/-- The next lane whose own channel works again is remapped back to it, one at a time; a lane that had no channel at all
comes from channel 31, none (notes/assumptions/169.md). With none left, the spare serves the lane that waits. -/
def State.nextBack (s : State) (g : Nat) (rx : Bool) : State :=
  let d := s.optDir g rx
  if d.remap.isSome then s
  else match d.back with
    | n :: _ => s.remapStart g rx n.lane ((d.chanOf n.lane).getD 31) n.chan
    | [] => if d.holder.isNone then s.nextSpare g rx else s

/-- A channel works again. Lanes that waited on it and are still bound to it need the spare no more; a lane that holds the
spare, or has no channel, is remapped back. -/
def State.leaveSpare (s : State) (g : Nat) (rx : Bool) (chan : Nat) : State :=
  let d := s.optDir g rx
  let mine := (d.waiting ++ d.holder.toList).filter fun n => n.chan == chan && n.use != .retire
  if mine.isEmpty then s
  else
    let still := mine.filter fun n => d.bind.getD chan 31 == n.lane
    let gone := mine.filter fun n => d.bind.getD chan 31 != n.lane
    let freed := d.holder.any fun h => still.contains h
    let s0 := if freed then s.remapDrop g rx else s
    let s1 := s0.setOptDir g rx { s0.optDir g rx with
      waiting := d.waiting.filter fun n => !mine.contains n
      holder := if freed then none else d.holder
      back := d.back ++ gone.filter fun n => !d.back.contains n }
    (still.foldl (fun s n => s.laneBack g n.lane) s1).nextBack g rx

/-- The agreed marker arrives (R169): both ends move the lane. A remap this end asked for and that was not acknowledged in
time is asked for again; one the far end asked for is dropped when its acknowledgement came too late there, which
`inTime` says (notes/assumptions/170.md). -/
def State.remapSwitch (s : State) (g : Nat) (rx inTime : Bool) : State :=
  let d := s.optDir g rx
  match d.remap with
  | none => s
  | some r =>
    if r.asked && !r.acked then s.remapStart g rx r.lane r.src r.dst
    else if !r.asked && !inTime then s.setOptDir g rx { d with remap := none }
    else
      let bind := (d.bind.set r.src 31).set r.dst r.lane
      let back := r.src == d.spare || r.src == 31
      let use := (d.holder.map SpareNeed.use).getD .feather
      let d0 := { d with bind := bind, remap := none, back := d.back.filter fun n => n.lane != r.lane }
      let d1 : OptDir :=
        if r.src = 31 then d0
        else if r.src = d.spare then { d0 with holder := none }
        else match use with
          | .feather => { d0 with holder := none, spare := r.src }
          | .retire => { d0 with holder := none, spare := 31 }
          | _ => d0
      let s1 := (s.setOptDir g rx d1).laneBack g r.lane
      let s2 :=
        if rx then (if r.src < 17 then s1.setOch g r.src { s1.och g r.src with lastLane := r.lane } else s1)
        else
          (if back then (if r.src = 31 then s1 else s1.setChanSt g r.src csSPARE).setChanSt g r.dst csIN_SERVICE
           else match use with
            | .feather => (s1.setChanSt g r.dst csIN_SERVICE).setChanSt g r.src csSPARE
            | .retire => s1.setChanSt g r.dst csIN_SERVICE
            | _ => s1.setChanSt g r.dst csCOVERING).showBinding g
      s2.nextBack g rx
==
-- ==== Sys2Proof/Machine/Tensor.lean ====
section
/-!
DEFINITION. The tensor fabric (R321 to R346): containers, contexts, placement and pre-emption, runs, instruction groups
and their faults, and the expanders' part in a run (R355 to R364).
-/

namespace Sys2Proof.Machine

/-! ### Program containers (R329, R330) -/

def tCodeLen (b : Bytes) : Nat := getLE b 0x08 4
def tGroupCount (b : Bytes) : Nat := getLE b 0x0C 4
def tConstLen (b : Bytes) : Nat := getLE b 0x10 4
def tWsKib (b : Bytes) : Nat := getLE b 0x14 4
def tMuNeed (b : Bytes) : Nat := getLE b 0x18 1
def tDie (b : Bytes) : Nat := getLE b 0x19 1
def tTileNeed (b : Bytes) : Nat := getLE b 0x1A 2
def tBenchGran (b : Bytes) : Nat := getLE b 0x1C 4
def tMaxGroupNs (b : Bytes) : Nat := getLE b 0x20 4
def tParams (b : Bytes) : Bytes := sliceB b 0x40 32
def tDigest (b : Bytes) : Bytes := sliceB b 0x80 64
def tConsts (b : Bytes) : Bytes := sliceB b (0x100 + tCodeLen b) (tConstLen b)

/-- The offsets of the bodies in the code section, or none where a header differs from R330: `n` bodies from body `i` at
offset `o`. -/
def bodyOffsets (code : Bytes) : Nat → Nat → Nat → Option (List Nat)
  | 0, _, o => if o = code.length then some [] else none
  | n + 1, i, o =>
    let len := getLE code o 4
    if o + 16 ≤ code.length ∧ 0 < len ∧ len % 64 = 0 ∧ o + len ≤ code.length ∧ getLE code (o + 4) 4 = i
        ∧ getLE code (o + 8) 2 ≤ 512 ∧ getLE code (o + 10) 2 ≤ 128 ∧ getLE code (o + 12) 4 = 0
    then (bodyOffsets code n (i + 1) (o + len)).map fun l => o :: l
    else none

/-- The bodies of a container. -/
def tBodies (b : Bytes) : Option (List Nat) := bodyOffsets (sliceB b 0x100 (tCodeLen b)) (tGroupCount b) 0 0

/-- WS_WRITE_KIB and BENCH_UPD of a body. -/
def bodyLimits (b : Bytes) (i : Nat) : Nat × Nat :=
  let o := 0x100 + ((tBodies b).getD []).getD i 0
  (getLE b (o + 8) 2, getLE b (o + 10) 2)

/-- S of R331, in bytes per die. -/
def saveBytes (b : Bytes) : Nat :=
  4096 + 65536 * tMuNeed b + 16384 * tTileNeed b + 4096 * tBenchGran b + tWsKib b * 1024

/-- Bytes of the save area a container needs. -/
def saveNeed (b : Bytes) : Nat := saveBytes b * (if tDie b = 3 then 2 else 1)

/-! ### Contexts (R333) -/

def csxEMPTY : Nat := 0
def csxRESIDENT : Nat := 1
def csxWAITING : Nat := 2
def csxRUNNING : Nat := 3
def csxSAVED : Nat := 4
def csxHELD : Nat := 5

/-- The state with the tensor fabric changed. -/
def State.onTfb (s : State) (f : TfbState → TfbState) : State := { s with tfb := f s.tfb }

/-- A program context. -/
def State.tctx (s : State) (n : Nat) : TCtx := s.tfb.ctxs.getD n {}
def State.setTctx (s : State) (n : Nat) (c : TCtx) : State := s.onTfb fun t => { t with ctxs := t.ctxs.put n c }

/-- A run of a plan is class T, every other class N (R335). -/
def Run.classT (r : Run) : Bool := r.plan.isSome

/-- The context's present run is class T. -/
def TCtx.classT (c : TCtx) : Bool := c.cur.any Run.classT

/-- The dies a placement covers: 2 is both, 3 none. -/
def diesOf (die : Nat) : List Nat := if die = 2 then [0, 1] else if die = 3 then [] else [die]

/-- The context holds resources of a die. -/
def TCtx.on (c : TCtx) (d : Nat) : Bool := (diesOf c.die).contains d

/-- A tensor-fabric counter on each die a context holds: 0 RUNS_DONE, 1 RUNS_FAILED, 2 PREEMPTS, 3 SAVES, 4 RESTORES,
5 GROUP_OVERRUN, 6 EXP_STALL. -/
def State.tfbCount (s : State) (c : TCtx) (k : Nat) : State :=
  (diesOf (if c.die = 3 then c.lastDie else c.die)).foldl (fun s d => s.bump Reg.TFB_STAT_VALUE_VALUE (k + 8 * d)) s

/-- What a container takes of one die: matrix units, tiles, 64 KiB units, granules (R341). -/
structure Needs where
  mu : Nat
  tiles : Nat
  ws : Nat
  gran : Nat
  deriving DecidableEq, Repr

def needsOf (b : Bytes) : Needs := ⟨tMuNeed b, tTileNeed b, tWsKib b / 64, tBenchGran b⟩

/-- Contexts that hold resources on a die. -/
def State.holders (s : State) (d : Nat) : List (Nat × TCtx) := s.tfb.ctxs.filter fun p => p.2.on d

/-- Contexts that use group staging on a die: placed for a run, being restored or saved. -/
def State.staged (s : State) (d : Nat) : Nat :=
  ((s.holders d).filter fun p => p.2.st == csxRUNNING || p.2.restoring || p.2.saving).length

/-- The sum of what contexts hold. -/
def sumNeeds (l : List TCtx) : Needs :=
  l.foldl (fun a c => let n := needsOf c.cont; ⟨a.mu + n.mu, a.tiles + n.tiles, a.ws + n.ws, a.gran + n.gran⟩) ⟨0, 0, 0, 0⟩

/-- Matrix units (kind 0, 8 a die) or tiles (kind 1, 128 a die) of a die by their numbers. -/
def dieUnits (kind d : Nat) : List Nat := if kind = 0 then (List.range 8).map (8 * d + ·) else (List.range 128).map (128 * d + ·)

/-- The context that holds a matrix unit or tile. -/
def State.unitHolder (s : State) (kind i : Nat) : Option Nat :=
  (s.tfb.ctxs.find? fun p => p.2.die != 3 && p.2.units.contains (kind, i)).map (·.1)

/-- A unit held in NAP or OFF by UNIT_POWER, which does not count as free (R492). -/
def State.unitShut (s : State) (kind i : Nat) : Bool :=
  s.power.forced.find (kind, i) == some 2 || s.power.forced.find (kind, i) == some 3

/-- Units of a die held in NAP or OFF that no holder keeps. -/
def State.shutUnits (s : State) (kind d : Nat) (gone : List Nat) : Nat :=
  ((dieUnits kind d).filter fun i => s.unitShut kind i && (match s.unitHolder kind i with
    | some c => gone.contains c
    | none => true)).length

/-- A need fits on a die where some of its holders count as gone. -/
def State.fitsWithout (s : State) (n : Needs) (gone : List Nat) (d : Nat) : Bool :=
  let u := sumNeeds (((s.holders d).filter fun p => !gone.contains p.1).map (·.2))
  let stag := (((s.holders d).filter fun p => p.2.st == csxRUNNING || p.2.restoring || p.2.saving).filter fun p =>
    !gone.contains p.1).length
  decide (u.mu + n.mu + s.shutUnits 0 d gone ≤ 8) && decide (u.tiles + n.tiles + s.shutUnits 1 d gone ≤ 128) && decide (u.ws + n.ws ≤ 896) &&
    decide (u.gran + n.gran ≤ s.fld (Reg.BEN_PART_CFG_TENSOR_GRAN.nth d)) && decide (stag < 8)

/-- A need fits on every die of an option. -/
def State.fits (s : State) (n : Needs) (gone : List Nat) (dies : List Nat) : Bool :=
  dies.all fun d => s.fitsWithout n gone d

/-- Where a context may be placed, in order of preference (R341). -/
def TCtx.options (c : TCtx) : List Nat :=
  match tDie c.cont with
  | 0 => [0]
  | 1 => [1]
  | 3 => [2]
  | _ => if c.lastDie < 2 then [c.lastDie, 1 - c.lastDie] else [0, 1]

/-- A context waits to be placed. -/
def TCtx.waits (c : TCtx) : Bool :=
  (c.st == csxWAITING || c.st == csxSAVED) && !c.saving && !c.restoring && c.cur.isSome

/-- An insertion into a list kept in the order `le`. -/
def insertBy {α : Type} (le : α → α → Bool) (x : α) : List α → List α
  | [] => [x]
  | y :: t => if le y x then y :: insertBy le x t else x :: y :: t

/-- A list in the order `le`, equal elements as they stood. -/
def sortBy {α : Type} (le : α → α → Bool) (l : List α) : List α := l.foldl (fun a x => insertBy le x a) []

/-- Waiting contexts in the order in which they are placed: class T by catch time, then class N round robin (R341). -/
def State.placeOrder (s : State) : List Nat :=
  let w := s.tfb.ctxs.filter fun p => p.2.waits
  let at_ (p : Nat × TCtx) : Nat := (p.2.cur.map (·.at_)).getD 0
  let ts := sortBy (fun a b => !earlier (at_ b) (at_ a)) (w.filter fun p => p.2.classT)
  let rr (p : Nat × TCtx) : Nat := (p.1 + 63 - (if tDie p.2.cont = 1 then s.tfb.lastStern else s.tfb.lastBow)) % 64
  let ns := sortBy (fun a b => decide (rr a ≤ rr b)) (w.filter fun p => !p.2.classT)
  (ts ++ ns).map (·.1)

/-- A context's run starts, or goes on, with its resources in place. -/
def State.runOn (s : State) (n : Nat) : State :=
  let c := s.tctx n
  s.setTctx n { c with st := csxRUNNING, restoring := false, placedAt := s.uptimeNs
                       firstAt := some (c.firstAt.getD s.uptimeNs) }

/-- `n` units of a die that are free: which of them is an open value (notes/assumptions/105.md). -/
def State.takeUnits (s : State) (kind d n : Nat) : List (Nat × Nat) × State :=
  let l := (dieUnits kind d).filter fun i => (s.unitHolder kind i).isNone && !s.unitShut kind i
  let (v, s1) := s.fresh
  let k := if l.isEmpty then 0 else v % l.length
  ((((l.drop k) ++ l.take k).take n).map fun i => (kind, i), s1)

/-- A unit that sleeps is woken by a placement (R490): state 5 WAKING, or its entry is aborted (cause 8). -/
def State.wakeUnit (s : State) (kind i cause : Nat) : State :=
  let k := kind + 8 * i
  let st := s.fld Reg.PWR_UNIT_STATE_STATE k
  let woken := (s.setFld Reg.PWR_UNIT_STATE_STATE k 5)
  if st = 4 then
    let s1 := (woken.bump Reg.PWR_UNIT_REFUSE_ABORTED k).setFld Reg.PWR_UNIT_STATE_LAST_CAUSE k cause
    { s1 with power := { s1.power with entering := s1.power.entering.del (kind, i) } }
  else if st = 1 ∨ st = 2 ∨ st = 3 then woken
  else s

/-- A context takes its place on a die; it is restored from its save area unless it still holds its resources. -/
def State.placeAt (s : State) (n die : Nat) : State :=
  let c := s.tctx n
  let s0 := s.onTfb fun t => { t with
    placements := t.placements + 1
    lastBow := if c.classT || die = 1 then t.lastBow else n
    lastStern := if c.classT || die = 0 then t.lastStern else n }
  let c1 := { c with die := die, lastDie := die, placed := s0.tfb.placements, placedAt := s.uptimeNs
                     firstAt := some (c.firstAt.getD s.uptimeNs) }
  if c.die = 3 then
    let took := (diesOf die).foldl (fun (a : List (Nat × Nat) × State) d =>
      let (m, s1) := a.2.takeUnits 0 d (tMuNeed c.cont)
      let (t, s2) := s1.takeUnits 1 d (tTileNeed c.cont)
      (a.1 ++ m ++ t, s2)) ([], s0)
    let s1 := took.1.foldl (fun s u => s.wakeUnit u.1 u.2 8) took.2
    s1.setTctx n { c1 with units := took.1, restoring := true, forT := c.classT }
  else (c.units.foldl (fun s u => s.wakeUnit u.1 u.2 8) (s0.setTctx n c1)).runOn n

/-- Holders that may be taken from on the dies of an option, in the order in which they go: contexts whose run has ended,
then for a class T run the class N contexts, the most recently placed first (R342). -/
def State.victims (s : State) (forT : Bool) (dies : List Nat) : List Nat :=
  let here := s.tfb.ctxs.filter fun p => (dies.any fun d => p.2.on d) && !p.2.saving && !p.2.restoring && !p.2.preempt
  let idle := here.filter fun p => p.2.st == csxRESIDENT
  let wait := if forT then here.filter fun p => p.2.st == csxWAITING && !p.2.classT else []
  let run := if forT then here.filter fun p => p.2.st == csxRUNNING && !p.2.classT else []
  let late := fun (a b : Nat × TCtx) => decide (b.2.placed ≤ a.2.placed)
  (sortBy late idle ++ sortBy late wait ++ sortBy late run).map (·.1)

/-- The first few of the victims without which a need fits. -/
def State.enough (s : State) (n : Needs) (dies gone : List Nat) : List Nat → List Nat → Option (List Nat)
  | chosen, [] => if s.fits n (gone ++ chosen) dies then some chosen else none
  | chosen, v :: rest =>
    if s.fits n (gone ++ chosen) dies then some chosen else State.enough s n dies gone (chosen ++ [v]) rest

● Exercise prompt:
All lines above from the one with "channel at all" to the one with "def State.remapSwitch (s", inclusive, should be copied exactly, and no other lines.

● Result:
/-- The next lane whose own channel works again is remapped back to it, one at a time; a lane that had no channel at all
comes from channel 31, none (notes/assumptions/169.md). With none left, the spare serves the lane that waits. -/
def State.nextBack (s : State) (g : Nat) (rx : Bool) : State :=
  let d := s.optDir g rx
  if d.remap.isSome then s
  else match d.back with
    | n :: _ => s.remapStart g rx n.lane ((d.chanOf n.lane).getD 31) n.chan
    | [] => if d.holder.isNone then s.nextSpare g rx else s

/-- A channel works again. Lanes that waited on it and are still bound to it need the spare no more; a lane that holds the
spare, or has no channel, is remapped back. -/
def State.leaveSpare (s : State) (g : Nat) (rx : Bool) (chan : Nat) : State :=
  let d := s.optDir g rx
  let mine := (d.waiting ++ d.holder.toList).filter fun n => n.chan == chan && n.use != .retire
  if mine.isEmpty then s
  else
    let still := mine.filter fun n => d.bind.getD chan 31 == n.lane
    let gone := mine.filter fun n => d.bind.getD chan 31 != n.lane
    let freed := d.holder.any fun h => still.contains h
    let s0 := if freed then s.remapDrop g rx else s
    let s1 := s0.setOptDir g rx { s0.optDir g rx with
      waiting := d.waiting.filter fun n => !mine.contains n
      holder := if freed then none else d.holder
      back := d.back ++ gone.filter fun n => !d.back.contains n }
    (still.foldl (fun s n => s.laneBack g n.lane) s1).nextBack g rx

/-- The agreed marker arrives (R169): both ends move the lane. A remap this end asked for and that was not acknowledged in
time is asked for again; one the far end asked for is dropped when its acknowledgement came too late there, which
`inTime` says (notes/assumptions/170.md). -/
def State.remapSwitch (s : State) (g : Nat) (rx inTime : Bool) : State :=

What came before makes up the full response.